theorem reduceOption_map_ite {α β : Type} (q : α → Bool) (f : α → β) (l : List α) :
    (l.map (fun j => if q j then some (f j) else none)).reduceOption = (l.filter q).map f := by
  induction l with
  | nil => rfl
  | cons x l ih =>
    cases hx : q x with
    | true => simp [List.reduceOption_cons_of_some, hx, ih]
    | false => simp [List.reduceOption_cons_of_none, hx, ih]

/-- R118, R194: an integer reduction is the fold of its operation over the enabled lanes. -/
theorem reduceInt_eq {s : State} {o : VOp} {a : BitVec 5} {w k E : Nat} {F : Nat → Nat → Nat}
    {f : BitVec w → BitVec w → BitVec w} {e : BitVec w} (hF : ∀ x y : BitVec w, F x.toNat y.toNat % 2 ^ w = (f x y).toNat)
    (hassoc : ∀ a b c, f (f a b) c = f a (f b c)) (hid : ∀ a, f e a = a) (hlen : 512 / w = 2 ^ k) (hE : E = e.toNat)
    (hsrcs : o.srcs = [a]) : (reduceInt w k F E (o.input s)).val =
      ((((upTo (512 / w)).filter (fun j => (enabledBy s).getLsbD (j * w / 32))).map (la s w a)).foldl f e).signExtend 64 := by
  have hhead : (o.input s).src.headD 0#512 = s.vr a := by unfold VOp.input; rw [hsrcs]; rfl
  have hlanes : (upTo (512 / w)).map (fun j => if (enabledBy s).getLsbD (j * w / 32) then some (lane w (s.vr a) j) else none) =
      ((upTo (512 / w)).map (fun j => if (enabledBy s).getLsbD (j * w / 32) then some (la s w a j) else none)).map
        (Option.map BitVec.toNat) := by
    rw [List.map_map]
    refine List.map_congr_left fun j _ => ?_
    rw [lane_eq_la, Function.comp, apply_ite (Option.map BitVec.toNat)]
    rfl
  unfold reduceInt
  dsimp only
  rw [hhead]
  show BitVec.ofInt 64 (sval w ((tree _ k ((upTo (512 / w)).map (fun j =>
    if (enabledBy s).getLsbD (j * w / 32) then some (lane w (s.vr a) j) else none))).getD E)) = _
  rw [hlanes, tree_map (f := f) hF, hE, Option.getD_map, tree_eq_foldl hassoc hid k _ (by simp [upTo, hlen]),
    reduceOption_map_ite, sval_eq_toInt, BitVec.signExtend]

end Sys2Proof.Machine

end

section
/-! SUPPORT. The vector integer instructions, permutes, lane moves and reductions, row by row of their tables (R118, R193,
R194). -/

namespace Sys2Proof.Claims

open Sys2Proof.Machine

section
variable {i : Instr} {s : State} {word : Nat} {pol : Policy} {h : BitVec 2} {a b d : BitVec 5}

/-! ### Shapes -/

/-- A lanewise integer operation of two registers. -/
theorem completes_vint {w : Nat} {F : Nat → Nat → Nat} {f : BitVec w → BitVec w → BitVec w}
    (he : exec i s = VOp.run { word, pol, hold := h, req := 0, srcs := [a, b], dst := some d } s (pureV (map2 w F)))
    (hF : ∀ x y : BitVec w, F x.toNat y.toNat % 2 ^ w = (f x y).toNat)
    (hready : vecReady s ((vint s w f h b a d).names s) none) : (vint s w f h b a d).Completes i s :=
  completes_lanes rfl he nofun rfl hready (hasLanes_map2 hF rfl)

/-- An integer comparison. -/
theorem completes_vicmp {F : Nat → Nat → Bool} {f : BitVec 32 → BitVec 32 → Bool} {k : BitVec 3}
    (he : exec i s = VOp.run { word, pol, hold := h, req := 0, srcs := [a, b], dx := some (.k k) } s (pureV (cmp2 F)))
    (hF : ∀ x y : BitVec 32, F x.toNat y.toNat = f x y) (hready : vecReady s ((vicmp s f h b a k).names s) none) :
    (vicmp s f h b a k).Completes i s := by
  refine completes_mask rfl he nofun rfl hready ⟨rfl, rfl, rfl, rfl⟩ fun j hj => ?_
  rw [beq_b2n, ← hF]
  refine (getLsbD_maskOf _ hj).trans ?_
  rw [at_input]
  rfl

/-- An integer reduction. -/
theorem completes_reduced {w k E : Nat} {F : Nat → Nat → Nat} {f : BitVec w → BitVec w → BitVec w} {e : BitVec w}
    (he : exec i s = VOp.run { word, pol, hold := h, req := 2, srcs := [a], dx := some (.x (xreg d)) } s
      (pureV (reduceInt w k F E)))
    (hF : ∀ x y : BitVec w, F x.toNat y.toNat % 2 ^ w = (f x y).toNat)
    (hassoc : ∀ a b c, f (f a b) c = f a (f b c)) (hid : ∀ a, f e a = a) (hlen : 512 / w = 2 ^ k) (hE : E = e.toNat)
    (hready : vecReady s ((reduced s w f e h a d).names s) none) : (reduced s w f e h a d).Completes i s :=
  completes_word rfl he rfl hready ⟨rfl, rfl, rfl, rfl⟩ (reduceInt_eq hF hassoc hid hlen hE rfl)

/-- R118, R194: an FP reduction where it reports no fault. -/
theorem completes_reducedFp {f : Fmt} {w k E : Nat} {op : FOp}
    (he : exec i s = VOp.run { word, pol, hold := h, req := 2, srcs := [a], dx := some (.x (xreg d)) } s
      (pureV (reduceFp f w k op E)))
    (hready : vecReady s ((reducedFp s f w k op E h a d).names s) none) (hok : (reducedFp s f w k op E h a d).ok) :
    (reducedFp s f w k op E h a d).Completes i s := by
  have hquiet : ∀ i : VIn, (reduceFp f w k op E i).fault = none → Quiet (reduceFp f w k op E i) 0 := fun i hf => by
    refine ⟨hf, ?_, ?_, ?_⟩ <;> unfold reduceFp <;> dsimp only <;> split <;> rfl
  exact completes_word rfl he rfl hready (hquiet _ hok) rfl

end

/-! ### The tables -/

section
variable {i : Instr} {s : State} {p : VecSpec}

theorem completes_vecInt (hp : vecIntSpec s i = some p) (hready : vecReady s (p.names s) p.x) : p.Completes i s := by
  cases i
  case vadd => cases hp; exact completes_vint rfl lane_add hready
  case vsub => cases hp; exact completes_vint rfl lane_sub hready
  case vmul => cases hp; exact completes_vint rfl lane_mul hready
  case vsll => cases hp; exact completes_vint rfl lane_sll hready
  case vsrl => cases hp; exact completes_vint rfl lane_srl hready
  case vsra => cases hp; exact completes_vint rfl lane_sra hready
  case vmin => cases hp; exact completes_vint rfl lane_min hready
  case vmax => cases hp; exact completes_vint rfl lane_max hready
  case vminu => cases hp; exact completes_vint rfl lane_minu hready
  case vmaxu => cases hp; exact completes_vint rfl lane_maxu hready
  case vand => cases hp; exact completes_vint rfl toNat_and_lane hready
  case vor => cases hp; exact completes_vint rfl toNat_or_lane hready
  case vxor => cases hp; exact completes_vint rfl toNat_xor_lane hready
  case vandn => cases hp; exact completes_vint rfl toNat_andNot_lane hready
  case vieq => cases hp; exact completes_vicmp rfl beq_toNat hready
  case vilt => cases hp; exact completes_vicmp rfl (fun x y => by rw [sval_eq_toInt, sval_eq_toInt]) hready
  case viltu => cases hp; exact completes_vicmp rfl (fun _ _ => rfl) hready
  case vbcast =>
    cases hp
    exact completes_lanes rfl rfl (fun _ => rfl) rfl hready
      ⟨⟨rfl, rfl, rfl, rfl⟩, rfl, fun _ => _, rfl, fun _ _ => Nat.mod_mod _ _⟩
  case kget => cases hp; exact completes_word rfl rfl rfl hready ⟨rfl, rfl, rfl, rfl⟩ rfl
  case kset p h a k =>
    cases hp
    refine completes_mask rfl rfl (fun _ => rfl) rfl hready ⟨rfl, rfl, rfl, rfl⟩ fun j hj => ?_
    exact getLsbD_bitField (s.xr (xreg a)) hj
  all_goals cases hp

theorem completes_vecPerm (hp : vecPermSpec s i = some p) (hready : vecReady s (p.names s) p.x) (hok : p.ok) :
    p.Completes i s := by
  cases i
  case vperm =>
    cases hp
    refine completes_lanes rfl rfl nofun rfl hready ⟨⟨rfl, rfl, rfl, rfl⟩, rfl, _, List.map_map, fun j _ => ?_⟩
    simp only [Function.comp, lane_eq_la]
  case vperm2 =>
    cases hp
    refine completes_lanes rfl rfl nofun rfl hready ⟨⟨rfl, rfl, rfl, rfl⟩, rfl, _, List.map_map, fun j _ => ?_⟩
    simp only [Function.comp, lane_eq_la, bitAt_toNat]
    split <;> rw [lane_eq_la]
  case vrot =>
    cases hp
    refine completes_lanes rfl rfl nofun rfl hready (hasLanes_words fun j _ => ?_)
    exact congrArg (· % 2 ^ 32) (lane_eq_la _ _ _ _)
  case vins =>
    cases hp
    refine completes_lanes rfl rfl (fun _ => rfl) rfl hready (hasLanes_words fun j _ => ?_)
    split
    · exact Nat.mod_mod _ _
    · exact congrArg (· % 2 ^ 32) (lane_eq_la _ _ _ _)
  case vext p h n a d =>
    cases hp
    refine completes_word rfl rfl rfl hready ⟨rfl, rfl, rfl, rfl⟩ ?_
    show sext32 (w64 (lane 32 (s.vr a) n.toNat)) = _
    rw [lane_eq_la, w64, BitVec.ofNat_toNat, sext32_setWidth]
  case vsumI32 | vsumI16 | vsumI8 =>
    cases hp
    exact completes_reduced rfl (fun x y => (BitVec.toNat_add x y).symm) BitVec.add_assoc BitVec.zero_add rfl rfl hready
  case vmaxI32 =>
    cases hp
    exact completes_reduced rfl lane_max maxInt_assoc (fun x => if_pos (BitVec.le_toInt x)) rfl rfl hready
  case vminI32 =>
    cases hp
    refine completes_reduced rfl lane_min minInt_assoc (fun x => ?_) rfl rfl hready
    have hmax : x.toInt ≤ (0x7FFFFFFF#32).toInt := Int.le_of_lt_add_one BitVec.toInt_lt
    split
    · next hx => exact BitVec.eq_of_toInt_eq (Int.le_antisymm hx hmax)
    · rfl
  case vsumF | vmaxF | vminF | vsumBf => cases hp; exact completes_reducedFp rfl hready hok
  all_goals cases hp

....

• What is being asked: From the material above, copy every line that has the word "variable" in it.

• Problem solution:
variable {i : Instr} {s : State} {word : Nat} {pol : Policy} {h : BitVec 2} {a b d : BitVec 5}
variable {i : Instr} {s : State} {p : VecSpec}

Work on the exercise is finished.